> WHAT THE TASK ASKS
Each line of the data below holding the word "execWaitWake" must be copied.

> EXERCISE MATERIAL
»»

theorem noteFreed_kept {s0 : State} (no : Nat) (s : State) (hK : Kept s0 s) : Kept s0 (State.noteFreed no s) := by
  unfold State.noteFreed
  with_reducible repeat' (first | assumption | apply modHeader_kept | apply Keeps_of | simp only [Kept_mk_iff])

theorem queueStaged_kept {s0 : State} (e : Staged) (s : State) (hK : Kept s0 s) : Kept s0 (State.queueStaged e s) := by
  unfold State.queueStaged
  with_reducible repeat' (first | assumption | apply queueItems_kept | apply noteFreed_kept | apply Keeps_of | simp only [Kept_mk_iff])

theorem unstage_kept {s0 : State}  (x0 : Nat) (x1 : Nat) (x2 : State) (hK : Kept s0 x2) : Kept s0 (State.unstage x0 x1 x2) := by
  revert hK
  fun_induction State.unstage <;> intro hK <;> (with_reducible repeat' (first | assumption | apply Kept_foldl | apply_assumption))

theorem settleOne_kept {s0 : State} {s : State} {u} (hu : (State.settleOne s) = some u) (hK : Kept s0 s) : Kept s0 u := by
  unfold State.settleOne at hu
  (try generalize a / 0x100000 = o9 at hu)
  (try dsimp only at hu)
  (repeat' split at hu) <;> (try simp only [Option.some.injEq, reduceCtorEq] at hu) <;> (try subst hu) <;> (with_reducible repeat' (first
    | assumption | apply queueStaged_kept | apply unstage_kept))

theorem settleStaged_kept {s0 : State}  (x0 : Nat) (x1 : State) (hK : Kept s0 x1) : Kept s0 (State.settleStaged x0 x1) := by
  revert hK
  fun_induction State.settleStaged <;> intro hK <;> (with_reducible repeat' (first
    | assumption | refine settleOne_kept (by assumption) ?_ | apply_assumption))

theorem Press_next_kept {s0 : State} (p : Press) (hK : Kept s0 p.s) : Kept s0 (Press.next p).2.s := by
  unfold Press.next
  with_reducible repeat' (first | assumption)

theorem folioDurable_kept {s0 : State} (f : Folio) (shelf : Shelf) (s : State) (hK : Kept s0 s) : Kept s0 (State.folioDurable f shelf s) := by
  unfold State.folioDurable
  with_reducible repeat' (first | assumption | apply queueItems_kept | apply Keeps_of | split | simp only [Kept_mk_iff])

theorem noteFailures_kept {s0 : State} (q : Nat) (failed : List Nat) (s : State) (hK : Kept s0 s) : Kept s0 (State.noteFailures q failed s) := by
  unfold State.noteFailures
  with_reducible repeat' (first
    | assumption | intro _ | apply queueItems_kept | apply Kept_ite | apply Keeps_of | apply Kept_foldl | split | simp only [Kept_mk_iff])

theorem Press_writeRow_kept {s0 : State} (q : Nat) (p : Press) (hK : Kept s0 p.s) : Kept s0 (Press.writeRow q p).s := by
  unfold Press.writeRow
  with_reducible repeat' (first
    | assumption | intro _ | apply queueItems_kept | apply programRow_kept | apply settleStaged_kept | apply folioDurable_kept
    | apply noteFailures_kept | apply Kept_ite | apply Keeps_of | apply Kept_foldl | apply Kept_iteP (π := Press.s) | split
    | simp only [Kept_mk_iff])

theorem Press_addFolio_kept {s0 : State} (f : Folio) (x0 : Nat) (x1 : Press) (hK : Kept s0 x1.s) : Kept s0 (Press.addFolio f x0 x1).s := by
  revert hK
  fun_induction Press.addFolio <;> intro hK <;> (with_reducible repeat' (first
    | assumption | apply ensureQuire_kept | apply Press_writeRow_kept | apply_assumption))

theorem Press_drainWaiting_kept {s0 : State} (p : Press) (hK : Kept s0 p.s) : Kept s0 (Press.drainWaiting p).s := by
  unfold Press.drainWaiting
  with_reducible repeat' (first
    | assumption | intro _ | apply Press_addFolio_kept | apply Keeps_of | apply Kept_foldlP (π := Press.s) | simp only [Kept_mk_iff])
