theorem execCbar_kept {s0 t : State} (k : Nat) (mask : BitVec 8) (s : State) (he : execCbar k mask s = .next t) (hK : Kept s0 s) : Kept s0 t := by
  unfold execCbar at he
  injection he with he
  subst he
  with_reducible repeat' (first | assumption | intro _ | apply raise_kept | apply beginWait_kept | apply instr_kept | apply Kept_ite)

theorem execBarrierTimeout_kept {s0 t : State} (k : Nat) (s : State) (he : execBarrierTimeout k s = .next t) (hK : Kept s0 s) : Kept s0 t := by
  unfold execBarrierTimeout at he
  injection he with he
  subst he
  with_reducible repeat' (first | assumption | intro _ | apply raise_kept | apply Kept_ite | split)

theorem execWait_kept {s0 t : State} (k : Nat) (s : State) (he : execWait k s = .next t) (hK : Kept s0 s) : Kept s0 t := by
  unfold execWait at he
  injection he with he
  subst he
  with_reducible repeat' (first | assumption | intro _ | apply modCore_kept | apply advance_kept | apply instr_kept | apply Kept_ite)

theorem takeInterrupt_kept {s0 : State} (k : Nat) (s : State) (hK : Kept s0 s) : Kept s0 (State.takeInterrupt k s) := by
  unfold State.takeInterrupt
  with_reducible repeat' (first | assumption | intro _ | apply takeException_kept | apply Kept_ite)

theorem execWaitWake_kept {s0 t : State} (k : Nat) (s : State) (he : execWaitWake k s = .next t) (hK : Kept s0 s) : Kept s0 t := by
  unfold execWaitWake at he
  injection he with he
  subst he
  with_reducible repeat' (first | assumption | intro _ | apply advance_kept | apply takeInterrupt_kept | apply Kept_ite | split)

theorem execInterruptEntry_kept {s0 t : State} (k : Nat) (s : State) (he : execInterruptEntry k s = .next t) (hK : Kept s0 s) : Kept s0 t := by
  unfold execInterruptEntry at he
  injection he with he
  subst he
  with_reducible repeat' (first | assumption | apply takeInterrupt_kept)

theorem execResume_kept {s0 t : State} (k : Nat) (s : State) (he : execResume k s = .next t) (hK : Kept s0 s) : Kept s0 t := by
  unfold execResume at he
  injection he with he
  subst he
  with_reducible repeat' (first
    | assumption | intro _ | apply modCore_kept | apply jump_kept | apply raise_kept | apply instr_kept | apply Kept_ite)

theorem execTrap_kept {s0 t : State} (k : Nat) (imm : BitVec 12) (s : State) (he : execTrap k imm s = .next t) (hK : Kept s0 s) : Kept s0 t := by
  unfold execTrap at he
  injection he with he
  subst he
  with_reducible repeat' (first | assumption | intro _ | apply raise_kept | apply instr_kept)

theorem execSysrd_kept {s0 t : State} (k : Nat) (d : BitVec 5) (num : BitVec 12) (s : State) (he : execSysrd k d num s = .next t) (hK : Kept s0 s)
    : Kept s0 t := by
  unfold execSysrd at he
  injection he with he
  subst he
  with_reducible repeat' (first
    | assumption | intro _ | apply modCore_kept | apply raise_kept | apply readCoreReg_kept | apply instr_kept | apply retireG_kept
    | apply Kept_ite)

theorem execSyswr_kept {s0 t : State} (k : Nat) (a : BitVec 5) (num : BitVec 12) (s : State) (he : execSyswr k a num s = .next t) (hK : Kept s0 s)
    : Kept s0 t := by
  unfold execSyswr at he
  injection he with he
  subst he
  with_reducible repeat' (first
    | assumption | intro _ | apply advance_kept | apply raise_kept | apply writeCoreReg_kept | apply instr_kept | apply Kept_ite)

theorem afterResponse_kept {s0 : State} (k : Nat) (s : State) (hK : Kept s0 s) : Kept s0 (State.afterResponse k s) := by
  unfold State.afterResponse
  with_reducible repeat' (first | assumption | apply settleFence_kept | apply completeStop_kept)

theorem execLoadDataReturn_kept {s0 t : State} (k i : Nat) (s : State) (he : execLoadDataReturn k i s = .next t) (hK : Kept s0 s) : Kept s0 t := by
  unfold execLoadDataReturn at he
  injection he with he
  subst he
  with_reducible repeat' (first
    | assumption | intro _ | apply modCore_kept | apply busError_kept | apply advance_kept | apply raise_kept | apply afterResponse_kept
    | apply Kept_ite | split)

theorem execWriteResponseReturn_kept {s0 t : State} (k i : Nat) (s : State) (he : execWriteResponseReturn k i s = .next t) (hK : Kept s0 s) : Kept
    s0 t := by
  unfold execWriteResponseReturn at he
  injection he with he
  subst he
  with_reducible repeat' (first | assumption | intro _ | apply modCore_kept | apply afterResponse_kept | apply Kept_ite | split)

theorem execStoreErrorResponse_kept {s0 t : State} (k i : Nat) (s : State) (he : execStoreErrorResponse k i s = .next t) (hK : Kept s0 s) : Kept
    s0 t := by
  unfold execStoreErrorResponse at he
  injection he with he
  subst he
  with_reducible repeat' (first
    | assumption | intro _ | apply modCore_kept | apply busError_kept | apply raise_kept | apply completeStop_kept | apply Kept_ite
    | apply Kept_foldl | split)

theorem execWatchdogWarn_kept {s0 t : State} (k : Nat) (s : State) (he : execWatchdogWarn k s = .next t) (hK : Kept s0 s) : Kept s0 t := by
  unfold execWatchdogWarn at he
  injection he with he
  subst he
  with_reducible repeat' (first | assumption | intro _ | apply modCore_kept | apply Kept_ite)

theorem execWatchdogExpiry_kept {s0 t : State} (k : Nat) (s : State) (he : execWatchdogExpiry k s = .next t) (hK : Kept s0 s) : Kept s0 t := by
  unfold execWatchdogExpiry at he
  injection he with he
  subst he
  with_reducible repeat' (first | assumption | intro _ | apply setRegBit_kept | apply modCore_kept | apply raise_kept | apply Kept_ite)

theorem execTimerMatch_kept {s0 t : State} (k : Nat) (s : State) (he : execTimerMatch k s = .next t) (hK : Kept s0 s) : Kept s0 t := by
  unfold execTimerMatch at he
  injection he with he
  subst he
  with_reducible repeat' (first | assumption | intro _ | apply modCore_kept | apply Kept_ite)

theorem execRunCore_kept {s0 t : State} (k : Nat) (s : State) (he : execRunCore k s = .next t) (hK : Kept s0 s) : Kept s0 t := by
  unfold execRunCore at he
  injection he with he
  subst he
  with_reducible repeat' (first | assumption | intro _ | apply runCore_kept | apply Kept_ite)

theorem execStopCore_kept {s0 t : State} (k : Nat) (s : State) (he : execStopCore k s = .next t) (hK : Kept s0 s) : Kept s0 t := by
  unfold execStopCore at he
  injection he with he
  subst he
  with_reducible repeat' (first | assumption | intro _ | apply stopCore_kept | apply Kept_ite)

theorem execCoreStopComplete_kept {s0 t : State} (k : Nat) (s : State) (he : execCoreStopComplete k s = .next t) (hK : Kept s0 s) : Kept s0 t := by
  unfold execCoreStopComplete at he
  injection he with he
  subst he
  with_reducible repeat' (first | assumption | apply completeStop_kept)

theorem execRingDoorbell_kept {s0 t : State} (cl : Nat) (ring : BitVec 8) (s : State) (he : execRingDoorbell cl ring s = .next t) (hK : Kept s0 s)
    : Kept s0 t := by
  unfold execRingDoorbell at he
  injection he with he
  subst he
  with_reducible repeat' (first | assumption | intro _ | apply ringDoorbell_kept | apply Kept_ite)

theorem execCoreFence_kept {s0 t : State} (src k : Nat) (s : State) (he : execCoreFence src k s = .next t) (hK : Kept s0 s) : Kept s0 t := by
  unfold execCoreFence at he
  injection he with he
  subst he
  with_reducible repeat' (first | assumption | intro _ | apply coreFence_kept | apply Kept_ite)

theorem execClusterFence_kept {s0 t : State} (src cl : Nat) (s : State) (he : execClusterFence src cl s = .next t) (hK : Kept s0 s) : Kept s0 t :=
    by
  unfold execClusterFence at he
  injection he with he
  subst he
  with_reducible repeat' (first | assumption | intro _ | apply clusterFence_kept | apply Kept_ite)

/-! ### RegFile -/

theorem fenceAt_kept {s0 : State} {src cls o : Nat} {s : State} {u} (hu : (State.fenceAt src cls o s) = some u) (hK : Kept s0 s) : Kept s0 u := by
  unfold State.fenceAt at hu

  (try dsimp only at hu)
  (repeat' split at hu) <;> (try simp only [Option.some.injEq, reduceCtorEq] at hu) <;> (try subst hu) <;> (with_reducible repeat' (first
    | assumption | apply afterFence_kept | apply fenceUnit_kept))

theorem fenceDma_kept {s0 : State} {src a : Nat} {s : State} {u} (hu : (State.fenceDma src a s) = some u) (hK : Kept s0 s) : Kept s0 u := by
  unfold State.fenceDma at hu

  (try dsimp only at hu)
  (repeat' split at hu) <;> (try simp only [Option.some.injEq, reduceCtorEq] at hu) <;> (try subst hu) <;> (with_reducible repeat' (first
    | assumption | apply afterFence_kept | apply fenceDmaEngine_kept | apply unitFence_kept))

theorem fenceStc_kept {s0 : State} (src c v : Nat) (s : State) (hK : Kept s0 s) : Kept s0 (State.fenceStc src c v s) := by
  unfold State.fenceStc
  with_reducible repeat' (first | assumption | intro _ | apply coreFence_kept | apply clusterFence_kept | apply Kept_ite | apply Kept_foldl)

theorem fenceBitAt_kept {s0 : State} {src a : Nat} {s : State} {u} (hu : State.fenceBitAt src a s = some u) (hK : Kept s0 s) : Kept s0 u := by
  unfold State.fenceBitAt at hu
  generalize a / 0x100000 = o at hu
  dsimp only at hu
  split at hu
  · exact fenceDma_kept hu hK
  · split at hu <;> exact fenceAt_kept hu hK
  · exact fenceAt_kept hu hK
  · split at hu
    · exact fenceAt_kept hu hK
    · cases hu
  · exact fenceAt_kept hu hK
  · exact fenceAt_kept hu hK
  · split at hu
    · exact fenceAt_kept hu hK
    · split at hu
      · simp only [Option.some.injEq] at hu; subst hu; exact afterFence_kept _ _ (fenceBlock_kept _ _ hK)
      · cases hu
  · split at hu
    · simp only [Option.some.injEq] at hu
      subst hu
      split
      · exact ethFence_kept _ _ _ hK
      · exact hK
    · cases hu
  · split at hu
    · simp only [Option.some.injEq] at hu; subst hu; exact cxlFence_kept _ _ _ hK
    · cases hu
  · cases hu

theorem fenceWrite_kept {s0 : State} {src a v : Nat} {s : State} {u} (hu : (State.fenceWrite src a v s) = some u) (hK : Kept s0 s) : Kept s0 u := by
  unfold State.fenceWrite at hu

  (try dsimp only at hu)
  (repeat' split at hu) <;> (try simp only [Option.some.injEq, reduceCtorEq] at hu) <;> (try subst hu) <;> (with_reducible repeat' (first
    | assumption | apply fenceChannels_kept | apply afterChannelFence_kept | apply fenceStc_kept | refine fenceBitAt_kept hu ?_))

««

> ANSWER TO THIS TASK
theorem execWaitWake_kept {s0 t : State} (k : Nat) (s : State) (he : execWaitWake k s = .next t) (hK : Kept s0 s) : Kept s0 t := by
  unfold execWaitWake at he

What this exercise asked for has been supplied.